Monitor `forum.spinalcordmri.org` email notification service and better detect email failures

spinalcordmri / spinalcordmri.github.io

Web site of spinalcordmri organization.

https://spinalcordmri.github.io/

0 stars 3 forks source link

Monitor `forum.spinalcordmri.org` email notification service and better detect email failures #79

Open joshuacwnewton opened 1 year ago

joshuacwnewton commented 1 year ago

We use Discourse as our forum software, and set up our own custom mail server within the DigitalOcean VM.

Starting on March 19th, 2023, we experienced an outage of outbound emails that wasn't noticed until May 11th.

Thankfully, the outage was easy to fix, as it was caused by an expired SSL cert. But, the concern here is how long it took for the outage to be caught. Here are some of the factors involved in the outage:

Both myself and Julien have the "mailing list" mode turned on, which alerts us of every new post on the forum.
These "mailing list" notifications are mirrored to the Slack channel #sct_forum_updates.
We receive ~0-2 new forum posts weekly. Receiving 0 post notifications over 2 months should have raised suspicions. (But, I imagine it's difficult to notice an absence of something. To me, it felt as though the forum was just in a quiet period.)
The admin dashboard at the time listed a warning about the email job failures. (But, we have no protocol for regularly checking the admin dashboard. I only tend to check it when I visit the forum. But, with the outage of notifications, I didn't have any reason to check the forum!)

So, to better address this in the future, we would need to find some way to monitor emails and detect failures:

Automated: e.g. have some sort of canary email that gets sent out daily, so that when emails fail, it's more noticeable/expected.
Manual: e.g. Have some sort of assigned task/automated reminder for an admin to check the admin dashboard on a daily/weekly schedule.

namgo commented 1 year ago

I'm following up on this as part of my task list. I'm hesitant to suggest the manual option, since it adds workload that IMO should be automatable.
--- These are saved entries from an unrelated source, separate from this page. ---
-- ==== Sys2Proof/Tests/Slice0.lean ====
section
/-! SUPPORT. Small tests of the model, and the states that show each statement's hypotheses can be met. -/

namespace Sys2Proof.Tests
set_option Elab.async false
open Sys2Proof Sys2Proof.Machine

/-- A packet of an opcode with every other field zero. -/
def pk (opc : Nat) : Packet :=
  { opc, flags := 0, cookie := 0, dlen := 0, vol := 0, addr := 0, dptr := 0, p0 := 0, p1 := 0, p2 := 0, p3 := 0, p4 := 0, p5 := 0,
    rsv := 0, chk := 0 }

/-- An accepted command that may carry out its effect: tag 5, from queue 0. -/
def op (p : Packet) : Op :=
  { tag := 5, seq := 9, src := .queue 0, ring := 0, pkt := p, classF := false, covered := false, stage := .ready, volGen := none,
    frags := [], rx := [], rxSeq := 0, tx := [], pins := [], inflated := [], inflateBad := [], moving := false, mirror := none,
    waitStaging := false, granules := [], ctx := none, reply := none, aborted := false, discard := false, after := none, aux := 0 }

/-- The reset state with the host link in CXL mode. -/
def up : State := upHst State.reset (fun h => { h with mode := 2 })

/-- The state `up` with one accepted command. -/
def run (o : Op) : State := upTsk up (fun t => { t with ops := [o] })

/-- A full-size packet slot's 64 bytes: zeros with a right CHK. -/
def slotBytes64 : List Byte := zeros 60 ++ le 4 (crc32c (zeros 60))

/-- Ring 0 enabled, with more rings and waiting replies as a test needs. -/
def ring : Ring := { Ring.zero with sizeLog2 := 6, count := 4 }

/-- A reply entry. -/
def entry : Entry := { cookie := 0, qid := 0, status := 0, detail := 0, tag := 0, r0 := 0, r1 := 0 }

/-- The state `up` with ring 0 enabled and holding `r`, and events waiting. -/
def withRing (r : Ring) (l : List Entry) : State := upTsk up (fun t => { t with rings := [(0, r)], ring0En := true, events := l })

/-- A running device whose register window answers. -/
def barS : State := upGlb up (fun g => { g with ready := true, booting := false })

/-- The state an outcome goes on to. -/
def after (x : Host.Outcome State Fault Refusal) : State :=
  match x with
  | .next t => t
  | _ => State.reset

/-- A small volume. -/
def vol2 : Volume :=
  { capacity := 16, comp := false, cold := false, imported := false, keyId := 1, gen := 3, foster := false, dirBase := 0, dir := [],
    formatting := false }

/-- A COMPARE of block 1 of volume 2. -/
def compareO : Op := { op { pk 0x0405 with vol := 2, addr := 1, dlen := 4096 } with volGen := some 3 }

/-- A device that holds that command, and the block in staging. -/
def compareS : State :=
  upMed (run compareO) (fun m => { m with
    volumes := [(2, vol2)],
    staging := [{ vol := 2, lba := 1, data := [7], seq := 1, done := true, comp := none, lost := false, mirror := none }] })

/-- A band with nothing in it. -/
def band0 (st : BandState) (x : Stream) : Band :=
  { state := st, stream := x, blocks := [], frontier := 0, segsSealed := 0, segValid := [], copies := 0, reads := 0, unreleased := [],
    failed := [], reloc := 0, overdue := false, deadline := 0, patrolAt := 0 }

/-- 4,096 zero bytes as one fixed-code stream, made with another implementation of the format. -/
def zeroBlock : List Byte :=
  [99, 96, 24, 5, 163, 96, 20, 140, 130, 81, 48, 10, 70, 193, 40, 24, 5, 163, 96, 20, 140, 130, 81, 48, 10, 70, 193, 112, 7, 0]

theorem test_inflate_zero_block : (inflateBlock zeroBlock).isSome = true := by decide +kernel

/-- A codeword that holds one stored block. -/
def cw1 (kind lba : Nat) (b : StoredBlock) : Codeword :=
  { vol := 2, kind, used := b.len, starts := 1, gcCopy := false, foster := false, lba, wseq := 0, group := 0xFFF, seg := 0, blocks := [b],
    entries := [], raw := [] }

/-- The state of a command on volume 2, whose block 1 is stored compressed in codeword 0; its key is cached. -/
def packedS (o : Op) : State :=
  upSec (upMed (run o) (fun m => { m with
    volumes := [(2, { vol2 with dir := [(0, .leaf none)] })],
    leafCache := [{ vol := 2, stretch := 0, entries := [(1, { form := .comp 0 0, epoch := 0 })], dirty := true }],
    flash := [(0, cw1 1 1 { unit := 0, len := 1, c := true, data := zeroBlock, keyId := 1 })] })) (fun e => { e with keyCache := [2] })
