-- ==== Sys2Proof/Machine/OpMap.lean ====
section
/-! DEFINITION. The operation map of 30_encoding.md: the code of each operation (R39), the ports each
reads and drives and the errors each can raise (R40), and the widths of the ports (R12, R13). -/

namespace Sys2Proof

/-- The operation code (R39). -/
def Op.code : Op → OpCode
  | .ibm2ieee => 0x00#5
  | .ieee2ibm => 0x01#5
  | .decomp => 0x02#5
  | .compose => 0x03#5
  | .isZero => 0x04#5
  | .isSubn => 0x05#5
  | .toBool => 0x06#5
  | .normalize => 0x07#5
  | .zeroSubn => 0x08#5
  | .abs => 0x09#5
  | .neg => 0x0A#5
  | .add => 0x0B#5
  | .sub => 0x0C#5
  | .ldexp => 0x0D#5
  | .frexp => 0x0E#5
  | .trunc => 0x0F#5
  | .ceil => 0x10#5
  | .floor => 0x11#5

/-- The codes with no operation, `0x12` to `0x1F` (R41). -/
def isReservedCode (c : OpCode) : Bool := decide (0x12 ≤ c.toNat)

/-- The "reads" column of R40, in its order. -/
def Op.reads : Op → List InPort
  | .ieee2ibm => [.d]
  | .compose => [.cs, .ce, .cm]
  | .add => [.a, .b]
  | .sub => [.a, .b]
  | .ldexp => [.d, .n]
  | .ibm2ieee | .decomp | .isZero | .isSubn | .toBool | .normalize | .zeroSubn | .abs | .neg
  | .frexp | .trunc | .ceil | .floor => [.a]

/-- The "drives on OK" column of R40, in its order. -/
def Op.drives : Op → List OutPort
  | .ibm2ieee => [.q]
  | .decomp => [.fs, .fe, .fm, .ft]
  | .isZero | .isSubn | .toBool => [.p]
  | .frexp => [.q, .x]
  | .trunc | .ceil | .floor => [.z]
  | .ieee2ibm | .compose | .normalize | .zeroSubn | .abs | .neg | .add | .sub | .ldexp => [.r]

/-- The "can raise" column of R40. -/
def Op.raises : Op → List ErrorKind
  | .ieee2ibm | .ldexp => [.invalidValue, .overflow, .underflow]
  | .normalize => [.underflow]
  | .add | .sub => [.overflow]
  | .ibm2ieee | .decomp | .compose | .isZero | .isSubn | .toBool | .zeroSubn | .abs | .neg
  | .frexp | .trunc | .ceil | .floor => []

/-- The width of an operand port (R12). -/
def InPort.width : InPort → Nat
  | .a => 32
  | .b => 32
  | .d => 64
  | .n => 16
  | .cs => 1
  | .ce => 7
  | .cm => 24

/-- The width of a result port (R13). -/
def OutPort.width : OutPort → Nat
  | .r => 32
  | .q => 64
  | .x => 16
  | .z => 256
  | .p => 1
  | .fs => 1
  | .fe => 7
  | .fm => 24
  | .ft => 8

end Sys2Proof
end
Is there a reason you're sending outbound emails directly from the droplet? In the past when I've set up Discourse, I used a bulk mail provider and this would get around the possibility of mail getting dropped.
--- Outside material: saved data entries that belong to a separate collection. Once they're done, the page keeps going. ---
-- ==== Sys2Proof/Machine/Normalize.lean ====
section
/-! DEFINITION. The normalizer: NORMALIZE and ZEROSUBN (42_normalize.md R58, R59). -/

namespace Sys2Proof.Machine

/-- The loop of R58: one hex digit left and the field down by one at each turn, until the top digit is
not zero; Underflow when the field would go below 0. `turns` bounds it; 5 suffice (R58, R91). -/
def normalizeLoop (s : BitVec 1) : (turns e : Nat) → (m : BitVec 24) → Except ErrorKind IbmWord
  | 0, e, m => .ok (packNat s e m.toNat)
  | turns + 1, e, m =>
    if topDigit m ≠ 0#4 then .ok (packNat s e m.toNat)
    else if e = 0 then .error .underflow
    else normalizeLoop s turns (e - 1) (m <<< 4)

/-- NORMALIZE: the same 32 bits for a zero or normalized word, else the loop (R58, D10). -/
def normalizeWord (a : IbmWord) : Except ErrorKind IbmWord :=
  if isSubnormalWord a then normalizeLoop (sign a) 5 (expf a).toNat (mant a) else .ok a

/-- ZEROSUBN: the canonical zero for a subnormal word, else the word (R59, D11). -/
def zeroSubnormal (a : IbmWord) : IbmWord := if isSubnormalWord a then canonicalZero else a

/-- NORMALIZE (R58). -/
def execNormalize (a : IbmWord) (s : State) : Host.Outcome State Fault Refusal :=
  .next (s.conclude driveR (normalizeWord a))

/-- ZEROSUBN (R59). -/
def execZeroSubn (a : IbmWord) (s : State) : Host.Outcome State Fault Refusal :=
  .next (s.complete (driveR (zeroSubnormal a)))

end Sys2Proof.Machine
end

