-- ==== Sys2Proof/Machine/Sign.lean ====
section
/-! DEFINITION. The sign operations ABS and NEG (43_sign.md R61, R62). -/

namespace Sys2Proof.Machine

/-- ABS: bit 31 cleared (R61). -/
def absWord (a : IbmWord) : IbmWord := pack 0#1 (expf a) (mant a)

/-- NEG: bit 31 inverted (R62). -/
def negWord (a : IbmWord) : IbmWord := pack (~~~sign a) (expf a) (mant a)

/-- ABS (R61). -/
def execAbs (a : IbmWord) (s : State) : Host.Outcome State Fault Refusal :=
  .next (s.complete (driveR (absWord a)))

/-- NEG (R62). -/
def execNeg (a : IbmWord) (s : State) : Host.Outcome State Fault Refusal :=
  .next (s.complete (driveR (negWord a)))

end Sys2Proof.Machine
end

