/-- R64 raises Overflow exactly on a carry at field 127, and completes otherwise (R67). -/
theorem AddCoreGives.overflow_or_completes {a b : IbmWord} {sb : ℕ} {o : OutPorts}
    (h : AddCoreGives a b sb o) (hsb : sb < 2) :
    if max (fieldE a) (fieldE b) = 127 ∧ fieldS a = sb ∧ 2 ^ 24 ≤ alignedTo 127 a + alignedTo 127 b
      then o = raisesKind .overflow else ∃ r, o = completesWith r := by
  have hcond : (max (fieldE a) (fieldE b) = 127 ∧ fieldS a = sb ∧
      2 ^ 24 ≤ alignedTo 127 a + alignedTo 127 b) ↔
      max (fieldE a) (fieldE b) = 127 ∧ 2 ^ 24 ≤ (alignedSum a b sb).natAbs := by
    refine and_congr_right fun htop => ?_
    rw [carry_iff a b hsb, htop]
  rw [if_congr hcond rfl rfl]
  obtain ⟨hzero, ho⟩ | ⟨hcarry, htop, ho⟩ | ⟨-, hlow, ho⟩ | ⟨-, hnone, r, ho, -⟩ := h.cases
  · rw [if_neg (by omega)]; exact ⟨_, ho⟩
  · rwa [if_pos ⟨htop, hcarry⟩]
  · rw [if_neg (by omega)]; exact ⟨_, ho⟩
  · rw [if_neg (by omega)]; exact ⟨r, ho⟩

end Sys2Proof.Machine
end

section
/-! SUPPORT. The accuracy of R64 in whole units of `2^-280` (R68): the alignment loses less than one unit
in the last place at the larger field, and the digit dropped after a carry at most fifteen. -/

namespace Sys2Proof.Machine

theorem signedNat_mul (s n c : ℕ) : signedNat s (n * c) = signedNat s n * c := by
  unfold signedNat
  split <;> push_cast <;> ring

/-- At its own field a word is aligned without loss. -/
theorem alignedTo_self (w : IbmWord) : alignedTo (fieldE w) w = fieldM w := by
  rw [alignedTo, Nat.sub_self, pow_zero, Nat.div_one]

/-- Aligning to a field not below its own drops less than a unit in the last place there (R64 step 1). -/
theorem alignedTo_units {w : IbmWord} {e : ℕ} (h : fieldE w ≤ e) :
    alignedTo e w * 16 ^ e ≤ unitsOf w ∧ unitsOf w < alignedTo e w * 16 ^ e + 16 ^ e := by
  have hunit : 16 ^ e = 16 ^ (e - fieldE w) * 16 ^ fieldE w := by rw [← pow_add, Nat.sub_add_cancel h]
  rw [alignedTo, unitsOf, hunit, ← mul_assoc, ← add_mul]
  exact ⟨Nat.mul_le_mul_right _ (Nat.div_mul_le_self _ _),
    Nat.mul_lt_mul_of_pos_right (Nat.lt_div_mul_add (by positivity)) (by positivity)⟩

/-- One operand stands at the larger field and loses nothing, so the exact sum of the units is less than
a unit in the last place away from the aligned sum (R68). -/
theorem abs_units_sub_alignedSum_lt (a b : IbmWord) (sb : ℕ) :
    |signedNat (fieldS a) (unitsOf a) + signedNat sb (unitsOf b) -
      alignedSum a b sb * (16 ^ max (fieldE a) (fieldE b) : ℕ)| <
      (16 ^ max (fieldE a) (fieldE b) : ℕ) := by
  obtain ⟨halo, hahi⟩ := alignedTo_units (le_max_left (fieldE a) (fieldE b))
  obtain ⟨hblo, hbhi⟩ := alignedTo_units (le_max_right (fieldE a) (fieldE b))
  have hexact : unitsOf a = alignedTo (max (fieldE a) (fieldE b)) a * 16 ^ max (fieldE a) (fieldE b) ∨
      unitsOf b = alignedTo (max (fieldE a) (fieldE b)) b * 16 ^ max (fieldE a) (fieldE b) := by
    obtain hle | hle := le_total (fieldE b) (fieldE a)
    · rw [max_eq_left hle, alignedTo_self]
      exact .inl rfl
    · rw [max_eq_right hle, alignedTo_self]
      exact .inr rfl
  rw [alignedSum, add_mul, ← signedNat_mul, ← signedNat_mul, abs_lt]
  unfold signedNat
  split <;> split <;> omega

/-- The signed units of a word brought up as far as its field allows are those it started from. -/
theorem NormalizedAsFarAs.signed_units {s e m : ℕ} {r : IbmWord} (hs : s < 2) (he : e < 2 ^ 7)
    (h : NormalizedAsFarAs s e m r) :
    signedNat (fieldS r) (unitsOf r) = signedNat s m * (16 ^ e : ℕ) := by
  obtain ⟨k, hk, hlt, -, rfl⟩ := h
  have hunits : m * 16 ^ k * 16 ^ (e - k) = m * 16 ^ e := by
    rw [mul_assoc, ← pow_add, Nat.add_sub_cancel' hk]
  rw [unitsOf, fieldS_wordOf hs (by omega) hlt, fieldE_wordOf (by omega) hlt, fieldM_wordOf hlt, hunits,
    signedNat_mul]

/-- The signed units of a carried word: the magnitude without its last digit (R64 step 4). -/
theorem signed_units_of_carry {s e mag : ℕ} (hs : s < 2) (he : e < 127) (hmag : mag < 2 ^ 25) :
    signedNat (fieldS (wordOf s (e + 1) (mag / 16))) (unitsOf (wordOf s (e + 1) (mag / 16))) =
      signedNat s (mag / 16 * 16) * (16 ^ e : ℕ) := by
  rw [unitsOf, fieldS_wordOf hs (by omega) (by omega), fieldE_wordOf (by omega) (by omega),
    fieldM_wordOf (by omega), pow_succ', ← mul_assoc, signedNat_mul]

/-- Dropping the last hex digit changes a signed integer by at most 15. -/
theorem abs_signedNat_sub_drop_digit_le (s n : ℕ) : |signedNat s n - signedNat s (n / 16 * 16)| ≤ 15 := by
  rw [abs_le]
  unfold signedNat
  split <;> omega

/-- The word R64 completes with is the aligned sum, but for the digit that a carry drops (R68). -/
theorem AddCoreGives.abs_alignedSum_sub_le {a b r : IbmWord} {sb : ℕ} {o : OutPorts}
    (h : AddCoreGives a b sb o) (hr : o.r = some r) :
    |alignedSum a b sb * (16 ^ max (fieldE a) (fieldE b) : ℕ) - signedNat (fieldS r) (unitsOf r)| ≤
      (if (alignedSum a b sb).natAbs < 2 ^ 24 then 0 else 15) *
        (16 ^ max (fieldE a) (fieldE b) : ℕ) := by
  have he : max (fieldE a) (fieldE b) < 2 ^ 7 := max_lt (fieldE_lt a) (fieldE_lt b)
  obtain ⟨hzero, rfl⟩ | ⟨-, -, rfl⟩ | ⟨hcarry, hlow, rfl⟩ | ⟨-, hnone, r', rfl, hnorm⟩ := h.cases
  · obtain rfl : 0x00000000#32 = r := Option.some.inj hr
    have hunits : signedNat (fieldS 0x00000000#32) (unitsOf 0x00000000#32) = 0 := rfl
    simp [hzero, hunits]
  · cases hr
  · obtain rfl := Option.some.inj hr
    have hdigit := abs_signedNat_sub_drop_digit_le (signOfSum (alignedSum a b sb))
      (alignedSum a b sb).natAbs
    rw [signedNat_signOfSum] at hdigit
    rw [if_neg (by omega), signed_units_of_carry (signOfSum_lt _) hlow (natAbs_alignedSum_lt a b sb),
      ← sub_mul, abs_mul, Nat.abs_cast]
    exact mul_le_mul_of_nonneg_right hdigit (Nat.cast_nonneg _)
  · obtain rfl : r' = r := Option.some.inj hr
    rw [if_pos hnone, hnorm.signed_units (signOfSum_lt _) he, signedNat_signOfSum, sub_self, abs_zero,
      zero_mul]

/-- R64's error bound, on the exact sum with the second operand's sign `sb` (R68). -/
theorem AddCoreGives.accuracy {a b r : IbmWord} {sb : ℕ} {o : OutPorts}
    (h : AddCoreGives a b sb o) (hr : o.r = some r) :
    |(signedNat (fieldS a) (unitsOf a) : ℚ) * 2 ^ (-280 : ℤ) +
        (signedNat sb (unitsOf b) : ℚ) * 2 ^ (-280 : ℤ) - val r| <
      (if (alignedSum a b sb).natAbs < 2 ^ 24 then 1 else 17) *
        (2 : ℚ) ^ (4 * ((max (fieldE a) (fieldE b) : ℕ) : ℤ) - 280) := by
  have hunits : |signedNat (fieldS a) (unitsOf a) + signedNat sb (unitsOf b) -
      signedNat (fieldS r) (unitsOf r)| <
      (if (alignedSum a b sb).natAbs < 2 ^ 24 then 1 else 17) *
        (16 ^ max (fieldE a) (fieldE b) : ℕ) := by
    have halign := abs_units_sub_alignedSum_lt a b sb
    have hdigit := h.abs_alignedSum_sub_le hr
    refine (abs_sub_le _ _ _).trans_lt ((add_lt_add_of_lt_of_le halign hdigit).trans_le ?_)
    have hunit : (0 : ℤ) ≤ (16 ^ max (fieldE a) (fieldE b) : ℕ) := Nat.cast_nonneg _
    split <;> linarith
  have hscale : (0 : ℚ) < 2 ^ (-280 : ℤ) := by positivity
  rw [val_eq_units r, ← add_mul, ← sub_mul, abs_mul, abs_of_pos hscale, zpow_field_unit, ← mul_assoc]
  refine mul_lt_mul_of_pos_right ?_ hscale
  exact_mod_cast hunits

/-- The value with the other sign, in units (R62). -/
theorem neg_val_eq_units (w : IbmWord) :
    -val w = (signedNat (1 - fieldS w) (unitsOf w) : ℚ) * 2 ^ (-280 : ℤ) := by
  have hs := fieldS_lt w
  have hopp : signedNat (1 - fieldS w) (unitsOf w) = -signedNat (fieldS w) (unitsOf w) := by
    unfold signedNat
    split <;> split <;> omega
  rw [hopp, val_eq_units, Int.cast_neg, neg_mul]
Regardless, I can set up a weekly canary email so it doesn't get overwhelming via cronjob with sendmail, would this help?

joshuacwnewton commented 1 year ago

Is there a reason you're sending outbound emails directly from the droplet? In the past when I've set up Discourse, I used a bulk mail provider and this would get around the possibility of mail getting dropped.
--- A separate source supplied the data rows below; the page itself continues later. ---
-- ==== Sys2Proof/Syntax.lean ====
section
/-! DEFINITION. The syntax of the machine: one constructor for each row of the opcode table. 235 rows are slot
words, whose constructors hold the guard and duplicate bit (`Head`), the operand fields as the table lays them
out, and the payloads of the K slots the instruction owns (02 R26, R30 to R33). 104 rows are steps that no slot
word encodes: events of the agents of the package, whose arguments say which object acts (95). -/

namespace Sys2Proof

/-- The device registers that a plain write replaces (00 R6, 18 R378): named, since the manual places few of them
inside their window blocks (log 21). -/
inductive RegName where
  /-- LSPSWZ0 to LSPSWZ11 of a core (06 R103); index core * 12 + i. -/
  | lspswz
  /-- RINGT0 to RINGT31 of a core (11 R236); index core * 32 + i; 128 bits. -/
  | ringt
  /-- AINJ of a core (20 R401). -/
  | ainj
  /-- SCRB of a core's LSP (17 R372). -/
  | scrbLsp
  /-- SCRB of a core's accumulator store (17 R372). -/
  | scrbAcc
  /-- SCRB of a memory unit (17 R372). -/
  | scrbUnit
  /-- LKCM0 to LKCM3 of an LKM (13 R270); index lkm * 4 + class. -/
  | lkcm
  /-- MXLEASE of an LKM (13 R270). -/
  | mxlease
  /-- SUSTH of the MSC (15 R334). -/
  | susth
  /-- QTB of an IOC (14 R288). -/
  | qtb
  /-- QSWC of a hardware queue slot (14 R290). -/
  | qswc
  /-- QSLICE of an IOC (14 R297). -/
  | qslice
  /-- GSLT0 to GSLT15 of an IOC (14 R311); index ioc * 16 + i. -/
  | gslt
  /-- GSLN0 to GSLN15 of an IOC (14 R311); index ioc * 16 + i. -/
  | gsln
  /-- GSPER of an IOC (14 R311). -/
  | gsper
  /-- PREDL of an IOC (16 R347). -/
  | predl
  /-- SVPB of an IOC (16 R347). -/
  | svpb
  /-- SVPS of an IOC (16 R347). -/
  | svps
  /-- HIRB of an IOC (18 R380). -/
  | hirb
  /-- HIRS of an IOC (18 R380). -/
  | hirs
  /-- GRTB of an IOC (18 R382). -/
  | grtb
  /-- HAPB of IOC 0 (18 R379). -/
  | hapb
  /-- HAPR of IOC 0 (18 R379). -/
  | hapr
  /-- SYSRT (18 R421). -/
  | sysrt
  /-- HPMCFG of a CUP, LPMCFG of an LP6 controller (17 R365). -/
  | hpmcfg
  /-- HREFCFG of a CUP (17 R365). -/
  | hrefcfg
  /-- HOTCFG of a memory unit (17 R375). -/
  | hotcfg
  /-- HNRB of a memory unit (17 R375). -/
  | hnrb
  /-- HNRS of a memory unit (17 R375). -/
  | hnrs
  /-- HNRC of a memory unit (17 R375). -/
  | hnrc
  /-- ATNC0 to ATNC3 of the MSC (18 R386). -/
  | atnc
  /-- ATBUF of the MSC (18 R386). -/
  | atbuf
  /-- UVCFG of the MSC (18 R387). -/
  | uvcfg
  /-- The injector of a link (18 R389). -/
  | linj
  deriving DecidableEq, Repr

/-- What the scrubber finds in the ECC word it reads (17 R370, R373). -/
inductive EccErr where
  /-- No error. -/
  | clean
  /-- An error that the code corrects. -/
  | corrected
  /-- An error that the code only detects; `parity` says that the array holds check bits of parity alone. -/
  | uncorrectable
  deriving DecidableEq, Repr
cc'ing @kousu who I believe set up the mail server originally.

Regardless, I can set up a weekly canary email so it doesn't get overwhelming via cronjob with sendmail, would this help?

That would be lovely! :)

kousu commented 1 year ago

Is there a reason you're sending outbound emails directly from the droplet?

We were using SendGrid (it was SendGrid right?) and they started dropping mail -- I think we forgot to renew the credit card. I figured DigitalOcean allows outgoing SMTP and were already paying for it so I used that. It's one less point of failure. Plus then we're not rewarding protection rackets

I watched the mail logs for a few weeks after and only a few mails were getting delayed or dropped and I was able to fix up each problem.

SendGrid doesn't guarantee delivery! Email can still get flagged as spam. The sending IP is just one signal into the spam filters. At this point, our IP reputation should be as good as SendGrid or any other SMTP hoster -- though I don't know what dashboard I could look at to confirm that.

weekly canary email

that's a good idea!

here's another: a cronjob to grep the maillog for codes 250 and 5*, and make a histogram of them (| sort | uniq -c | sort -n). If the 500s spike or the 200s drop we investigate.

namgo commented 1 year ago

@kousu How would we access that histogram?

kousu commented 1 year ago

If it's in a cronjob run by root, and you have an email in ~root/.forward, then the stdout of that cronjob will go to that email.

joshuacwnewton commented 1 year ago

Emails have started failing once more...

The issue is SSL certificate related once more:

The steps that I used to fix this problem previously are:

Clear out space prior to rebuilding the Discourse app.
- sudo journalctl --vacuum-size=100M
- Delete the 3 oldest backups in Discourse UI
- Run /var/discourse/launcher cleanup, answering y to both.
- Ensure df -h shows >7GB of space for the 25GB /dev/vdal drive.
Follow steps on https://meta.discourse.org/t/how-to-force-letsencrypt-cert-renewal/143223
Restart OpenSMTPD process (sudo systemctl restart opensmtpd)

Working on this now.

Still, it looks like we'll need to get to the bottom of why the SSL certificates aren't auto-renewing, when they absolutely should be.

Potentially related:

joshuacwnewton commented 1 year ago

Email service has been restored. The steps above worked like a charm. :)